In R, I'm trying to read in a basic CSV file of about 42,900 rows (confirmed by Unix's wc -l). The relevant code is

vecs <- read.csv("feature_vectors.txt", header=FALSE, nrows=50000)

where nrows is a slight overestimate because why not. However,

>> dim(vecs)
[1] 16853     5

indicating that the resultant data frame has on the order of 17,000 rows. Is this a memory issue? Each row consists of a ~30 character hash code, a ~30 character string, and 3 integers, so the total size of the file is only about 4MB.

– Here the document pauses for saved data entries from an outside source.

/-- t_lead in ps (R96). -/
def leadPs (s : State) : Nat := if imgScope s.last.active then 1500000 else 500000

/-- A marker of the job reaches a member: it is taken for the coming boundary, which follows by t_lead less ACC and the
delay of its lane, or it faults the member (R96, R99, R174). DEDUCED: a marker that should have come earlier is taken
at once (notes/assumptions/166). -/
def takeMarker (k : Marker) (lane : Nat) (s : State) : State :=
  if !markerFits s k then lastFault (raiseLast Ev.lastMarkerMismatch [] s.last.active (lastEvent 5 s))
  else if k.faultFlag then lastFault s
  else
    let starts := !k.pauseFlag && (s.last.st == .loaded || s.last.st == .faulted)
    (s.whenB starts clearRepeats).onLast fun l =>
      { l with markerIn := some k
               bndDelay := leadPs s - (k.acc + lanePs s lane)
               armed := if k.switchFlag then some true else l.armed
               startPending := l.startPending || starts
               pausePending := l.pausePending || (k.pauseFlag && (l.st == .running || l.inSwitch))
               resumePending := l.resumePending || (!k.pauseFlag && !k.switchFlag && l.st == .paused) }

/-- FRAME_MARKER_RECEIVE: a package in S0 or S1 forwards a marker of any job that it has lanes for; a member takes it,
but for one of another job that it forwards. A FAULTED member waits for the LAST_JOB_SET that R99 asks for. -/
def execFrameMarkerReceive (k : Marker) (lane : Fin 128) (residence : Nat) (s : State) : Out :=
  live s
    (if inS0S1 s && computeOn s && laneActive s lane.val then
       let t := forwardSymbol k lane.val residence s
       if multi s && !isLeader s && s.last.st != .empty && (s.last.st != .faulted || s.last.jobSet) &&
           (k.job == jobByte s || (fwdOf s.lace k.job).isNone) then takeMarker k lane.val t
       else t
     else s)

/-! ## Shed and fault (R99) -/

/-- A shed notice's effect at each member. -/
def shed (s : State) : State :=
  raiseLast Ev.lastShed [] s.last.active
    ((shedLower (lastEvent 1 s)).onLast fun l => { l with shedCnt := satAdd 0xFFFF l.shedCnt 1, shedSent := true })

/-- The ready of the job has not arrived at the leader. -/
def notReady (s : State) : Bool := lastBusy s && nextBegin s == .stay

/-- SHED_NOTICE: the leader's, once in a frame, to all members (R99, R174). -/
def execShedNotice (s : State) : Out :=
  live s
    (if isLeader s && s.last.st == .running && !s.last.inSwitch && notReady s && !s.last.shedSent then
       shed (sendSymbol { markerFor .run s with shedFlag := true } (treeLanes s (jobByte s)) s)
     else s)

/-- SHED_NOTICE_RECEIVE: forwarded like a marker, and taken by a member of the job. -/
def execShedNoticeReceive (k : Marker) (lane : Fin 128) (residence : Nat) (s : State) : Out :=
  live s
    (if inS0S1 s && computeOn s && laneActive s lane.val then
       let t := forwardSymbol k lane.val residence s
       if lastBusy s && !isLeader s && k.job == jobByte s then shed t else t
     else s)

/-- FRAME_FAULT_TIMEOUT: the leader emits a FAULT marker and enters FAULTED. -/
def execFrameFaultTimeout (s : State) : Out :=
  live s
    (if isLeader s && notReady s then
       if multi s then
         let k := { markerFor .run s with faultFlag := true }
         (lastFault (sendSymbol k (treeLanes s (jobByte s)) s)).onLast fun l => { l with markerOut := some k }
       else lastFault s
     else s)

/-- MEMBER_MARKER_TIMEOUT: a member without a marker enters FAULTED by itself. -/
def execMemberMarkerTimeout (s : State) : Out :=
  live s (if lastBusy s && multi s && !isLeader s && s.last.markerIn.isNone then lastFault s else s)

end Sys2Proof.Machine
end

If it's relevant, I should also note that a lot of the rows have missing fields.

Thanks for your help!

bartektartanus
  • 15,284
  • 6
  • 74
  • 102
Cardano
  • 931
  • 1
  • 8
  • 14
  • Have you looked to see whether the rows that *were* imported were imported correctly? – blahdiblah Jul 03 '12 at 23:02
  • 5
    My guess is that you have embedded unmatched `"`. So some of your rows are actually much longer than they should be. I'd do something like `apply(vecs, 2, function(x), max(nchar(as.character(x)))` to check. – Justin Jul 03 '12 at 23:08
  • Yup! Justin got it. Adding `quote=""` fixed the problem. – Cardano Jul 03 '12 at 23:16
  • @Justin, please put this as an answer so Cardano can accept it as the correct solution to his problem. :) – Roman Luštrik Jul 04 '12 at 09:47
  • For the record, it's also the case that `read.table` can do some really screwy things if `fill=TRUE` and rows *after* the first five have more fields than any in the first five ... this is referred to obliquely in the help file ... – Ben Bolker Jul 04 '12 at 14:45

2 Answers2

4

This sort of problem is often easy to resolve using count.fields, which tells you how many columns the resulting data frame would have if you called read.csv.

(n_fields <- count.fields("feature_vectors.txt"))

If not all the values of n_fields are the same, you have a problem.

if(any(diff(n_fields)))
{
  warning("There's a problem with the file")
}

In that case look at values of n_fields that are different to what you expect: the problems occur in these rows.

As Justin mentioned, a common problem is unmatched quotes. Open you CSV file and find out how strings are quoted there. Then call read.csv, specifying the quote argument.

Richie Cotton
  • 118,240
  • 47
  • 247
  • 360
3

My guess is that you have embedded unmatched ". So some of your rows are actually much longer than they should be. I'd do something like apply(vecs, 2, function(x), max(nchar(as.character(x))) to check.

Justin
  • 42,475
  • 9
  • 93
  • 111